▶ [Work task] Reproduce exactly, and only, the lines running from the start of the entries below to the line containing "theorem and_one (d".

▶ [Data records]
-- ==== Sys2Proof/Laws/PerInstr.lean ====
section
/-! SUPPORT. For every transaction kind: the word its encoder writes matches that kind's row of the decode map
(spec/30_encoding.md R93), for every well-formed operand. -/

namespace Sys2Proof.Laws.EncodeRow

/-- The encoded word has the `match` bits under the `mask` of the row that carries the kind's name. -/
def Statement (i : Instr) : Prop :=
  i.wf = true → ∃ row ∈ decodeMap ++ fallbackMap, row.1 = i.mnemonic ∧ rowMatches row (encode i) = true

theorem packWord_and (we we' : Bool) (off off' : Byte) (d d' : Word) :
    packWord we off d &&& packWord we' off' d' = packWord (we && we') (off &&& off') (d &&& d') := by
  apply BitVec.eq_of_getLsbD_eq
  intro i _
  rw [BitVec.getLsbD_and, getLsbD_packWord, getLsbD_packWord, getLsbD_packWord]
  split
  · rw [BitVec.getLsbD_and]
  · split
    · rw [BitVec.getLsbD_and]
    · cases we <;> cases we' <;> simp

/-- The mask of a row that names WE and OFF only. -/
theorem offset_mask : 0x1FF00000000#41 = packWord true 0xFF#8 0#32 := by decide

/-- The mask of a fallback row, WE only. -/
theorem direction_mask : 0x10000000000#41 = packWord true 0#8 0#32 := by decide

theorem offset_row (we : Bool) (off : Byte) (d : Word) (name : String) :
    rowMatches (name, packWord we off 0#32, 0x1FF00000000#41) (packWord we off d) = true := by
  have h : off &&& 0xFF#8 = off := BitVec.and_allOnes
  rw [rowMatches, offset_mask, packWord_and, h]
  simp

theorem direction_row (we : Bool) (off : Byte) (d : Word) (name : String) :
    rowMatches (name, packWord we 0#8 0#32, 0x10000000000#41) (packWord we off d) = true := by
  rw [rowMatches, direction_mask, packWord_and]
  simp

theorem and_one (d : Word) : d &&& 1#32 = if d.getLsbD 0 then 1#32 else 0#32 := by
  apply BitVec.eq_of_getLsbD_eq
  intro i _
  by_cases h0 : i = 0
  · subst h0; cases h : d.getLsbD 0 <;> simp_all
  · cases h : d.getLsbD 0 <;> simp [h0]

theorem and_three (d : Word) :
    d &&& 3#32 = (if d.getLsbD 1 then 2#32 else 0#32) ||| (if d.getLsbD 0 then 1#32 else 0#32) := by
  apply BitVec.eq_of_getLsbD_eq
  intro i _
  rcases i with _ | _ | i
  · cases h : d.getLsbD 0 <;> cases h1 : d.getLsbD 1 <;> simp_all
  · cases h : d.getLsbD 0 <;> cases h1 : d.getLsbD 1 <;> simp_all
  · have h3 : (3#32).getLsbD (i + 2) = false := by
      rw [BitVec.getLsbD_ofNat, Nat.testBit_lt_two_pow (Nat.lt_of_lt_of_le (by decide : 3 < 2 ^ 2)
        (Nat.pow_le_pow_right (by decide) (by omega))), Bool.and_false]
    have h2 : (2#32).getLsbD (i + 2) = false := by
      rw [BitVec.getLsbD_ofNat, Nat.testBit_lt_two_pow (Nat.lt_of_lt_of_le (by decide : 2 < 2 ^ 2)
        (Nat.pow_le_pow_right (by decide) (by omega))), Bool.and_false]
    have h1 : (1#32).getLsbD (i + 2) = false := by simp
    cases d.getLsbD 0 <;> cases d.getLsbD 1 <;> simp [h1, h2, h3]

theorem rdId : Statement Instr.rdId := by
  intro _
  exact ⟨("RD_ID", packWord false (Reg.offset .id) 0#32, 0x1FF00000000#41), by decide, rfl, offset_row _ _ _ _⟩

theorem wrId (wdata : Word) : Statement (Instr.wrId wdata) := by
  intro _
  exact ⟨("WR_ID", packWord true (Reg.offset .id) 0#32, 0x1FF00000000#41), by decide, rfl, offset_row _ _ _ _⟩

theorem rdCtrl : Statement Instr.rdCtrl := by
  intro _
  exact ⟨("RD_CTRL", packWord false (Reg.offset .ctrl) 0#32, 0x1FF00000000#41), by decide, rfl, offset_row _ _ _ _⟩

theorem wrCtrl (wdata : Word) : Statement (Instr.wrCtrl wdata) := by
  intro h
  refine ⟨("WR_CTRL", packWord true 0x04#8 0#32, packWord true 0xFF#8 1#32), by decide, rfl, ?_⟩
  simp only [Instr.wf, Bool.not_eq_true'] at h
  have e : encode (.wrCtrl wdata) = packWord true 0x04#8 wdata := rfl
  rw [rowMatches, e, packWord_and, and_one, h]
  decide

theorem startNearest (wdata : Word) : Statement (Instr.startNearest wdata) := by
  intro h
  refine ⟨("START_NEAREST", packWord true 0x04#8 1#32, packWord true 0xFF#8 3#32), by decide, rfl, ?_⟩
  simp only [Instr.wf, Bool.and_eq_true, Bool.not_eq_true'] at h
  have e : encode (.startNearest wdata) = packWord true 0x04#8 wdata := rfl
  rw [rowMatches, e, packWord_and, and_three, h.1, h.2]
  decide

theorem startBilinear (wdata : Word) : Statement (Instr.startBilinear wdata) := by
  intro h
  refine ⟨("START_BILINEAR", packWord true 0x04#8 3#32, packWord true 0xFF#8 3#32), by decide, rfl, ?_⟩
  simp only [Instr.wf, Bool.and_eq_true] at h
  have e : encode (.startBilinear wdata) = packWord true 0x04#8 wdata := rfl
  rw [rowMatches, e, packWord_and, and_three, h.1, h.2]
  decide

theorem rdStatus : Statement Instr.rdStatus := by
  intro _
  exact ⟨("RD_STATUS", packWord false (Reg.offset .status) 0#32, 0x1FF00000000#41), by decide, rfl, offset_row _ _ _ _⟩

theorem wrStatus (wdata : Word) : Statement (Instr.wrStatus wdata) := by
  intro _
  exact ⟨("WR_STATUS", packWord true (Reg.offset .status) 0#32, 0x1FF00000000#41), by decide, rfl, offset_row _ _ _ _⟩

theorem rdSrcAddr : Statement Instr.rdSrcAddr := by
  intro _
  exact ⟨("RD_SRC_ADDR", packWord false (Reg.offset .srcAddr) 0#32, 0x1FF00000000#41), by decide, rfl, offset_row _ _ _ _⟩

theorem wrSrcAddr (wdata : Word) : Statement (Instr.wrSrcAddr wdata) := by
  intro _
  exact ⟨("WR_SRC_ADDR", packWord true (Reg.offset .srcAddr) 0#32, 0x1FF00000000#41), by decide, rfl, offset_row _ _ _ _⟩

theorem rdSrcSize : Statement Instr.rdSrcSize := by
  intro _
  exact ⟨("RD_SRC_SIZE", packWord false (Reg.offset .srcSize) 0#32, 0x1FF00000000#41), by decide, rfl, offset_row _ _ _ _⟩

theorem wrSrcSize (wdata : Word) : Statement (Instr.wrSrcSize wdata) := by
  intro _
  exact ⟨("WR_SRC_SIZE", packWord true (Reg.offset .srcSize) 0#32, 0x1FF00000000#41), by decide, rfl, offset_row _ _ _ _⟩

theorem rdMaxDim : Statement Instr.rdMaxDim := by
  intro _
  exact ⟨("RD_MAX_DIM", packWord false (Reg.offset .maxDim) 0#32, 0x1FF00000000#41), by decide, rfl, offset_row _ _ _ _⟩

theorem wrMaxDim (wdata : Word) : Statement (Instr.wrMaxDim wdata) := by
  intro _
  exact ⟨("WR_MAX_DIM", packWord true (Reg.offset .maxDim) 0#32, 0x1FF00000000#41), by decide, rfl, offset_row _ _ _ _⟩

theorem rdDstAddr : Statement Instr.rdDstAddr := by
  intro _
  exact ⟨("RD_DST_ADDR", packWord false (Reg.offset .dstAddr) 0#32, 0x1FF00000000#41), by decide, rfl, offset_row _ _ _ _⟩

theorem wrDstAddr (wdata : Word) : Statement (Instr.wrDstAddr wdata) := by
  intro _
  exact ⟨("WR_DST_ADDR", packWord true (Reg.offset .dstAddr) 0#32, 0x1FF00000000#41), by decide, rfl, offset_row _ _ _ _⟩

theorem rdOutW : Statement Instr.rdOutW := by
  intro _
  exact ⟨("RD_OUT_W", packWord false (Reg.offset .outW) 0#32, 0x1FF00000000#41), by decide, rfl, offset_row _ _ _ _⟩

theorem wrOutW (wdata : Word) : Statement (Instr.wrOutW wdata) := by
  intro _
  exact ⟨("WR_OUT_W", packWord true (Reg.offset .outW) 0#32, 0x1FF00000000#41), by decide, rfl, offset_row _ _ _ _⟩

theorem rdOutH : Statement Instr.rdOutH := by
  intro _
  exact ⟨("RD_OUT_H", packWord false (Reg.offset .outH) 0#32, 0x1FF00000000#41), by decide, rfl, offset_row _ _ _ _⟩

theorem wrOutH (wdata : Word) : Statement (Instr.wrOutH wdata) := by
  intro _
  exact ⟨("WR_OUT_H", packWord true (Reg.offset .outH) 0#32, 0x1FF00000000#41), by decide, rfl, offset_row _ _ _ _⟩

theorem rdOutLen : Statement Instr.rdOutLen := by
  intro _
  exact ⟨("RD_OUT_LEN", packWord false (Reg.offset .outLen) 0#32, 0x1FF00000000#41), by decide, rfl, offset_row _ _ _ _⟩

theorem wrOutLen (wdata : Word) : Statement (Instr.wrOutLen wdata) := by
  intro _
  exact ⟨("WR_OUT_LEN", packWord true (Reg.offset .outLen) 0#32, 0x1FF00000000#41), by decide, rfl, offset_row _ _ _ _⟩

theorem rdRsv (off : Byte) : Statement (Instr.rdRsv off) := by
  intro _
  exact ⟨("RD_RSV", packWord false 0#8 0#32, 0x10000000000#41), by decide, rfl, direction_row _ _ _ _⟩

theorem wrRsv (off : Byte) (wdata : Word) : Statement (Instr.wrRsv off wdata) := by
  intro _
  exact ⟨("WR_RSV", packWord true 0#8 0#32, 0x10000000000#41), by decide, rfl, direction_row _ _ _ _⟩

end Sys2Proof.Laws.EncodeRow
end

▶ [Result below]
-- ==== Sys2Proof/Laws/PerInstr.lean ====
section
/-! SUPPORT. For every transaction kind: the word its encoder writes matches that kind's row of the decode map
(spec/30_encoding.md R93), for every well-formed operand. -/

namespace Sys2Proof.Laws.EncodeRow

/-- The encoded word has the `match` bits under the `mask` of the row that carries the kind's name. -/
def Statement (i : Instr) : Prop :=
  i.wf = true → ∃ row ∈ decodeMap ++ fallbackMap, row.1 = i.mnemonic ∧ rowMatches row (encode i) = true

theorem packWord_and (we we' : Bool) (off off' : Byte) (d d' : Word) :
    packWord we off d &&& packWord we' off' d' = packWord (we && we') (off &&& off') (d &&& d') := by
  apply BitVec.eq_of_getLsbD_eq
  intro i _
  rw [BitVec.getLsbD_and, getLsbD_packWord, getLsbD_packWord, getLsbD_packWord]
  split
  · rw [BitVec.getLsbD_and]
  · split
    · rw [BitVec.getLsbD_and]
    · cases we <;> cases we' <;> simp

/-- The mask of a row that names WE and OFF only. -/
theorem offset_mask : 0x1FF00000000#41 = packWord true 0xFF#8 0#32 := by decide

/-- The mask of a fallback row, WE only. -/
theorem direction_mask : 0x10000000000#41 = packWord true 0#8 0#32 := by decide

theorem offset_row (we : Bool) (off : Byte) (d : Word) (name : String) :
    rowMatches (name, packWord we off 0#32, 0x1FF00000000#41) (packWord we off d) = true := by
  have h : off &&& 0xFF#8 = off := BitVec.and_allOnes
  rw [rowMatches, offset_mask, packWord_and, h]
  simp

theorem direction_row (we : Bool) (off : Byte) (d : Word) (name : String) :
    rowMatches (name, packWord we 0#8 0#32, 0x10000000000#41) (packWord we off d) = true := by
  rw [rowMatches, direction_mask, packWord_and]
  simp

theorem and_one (d : Word) : d &&& 1#32 = if d.getLsbD 0 then 1#32 else 0#32 := by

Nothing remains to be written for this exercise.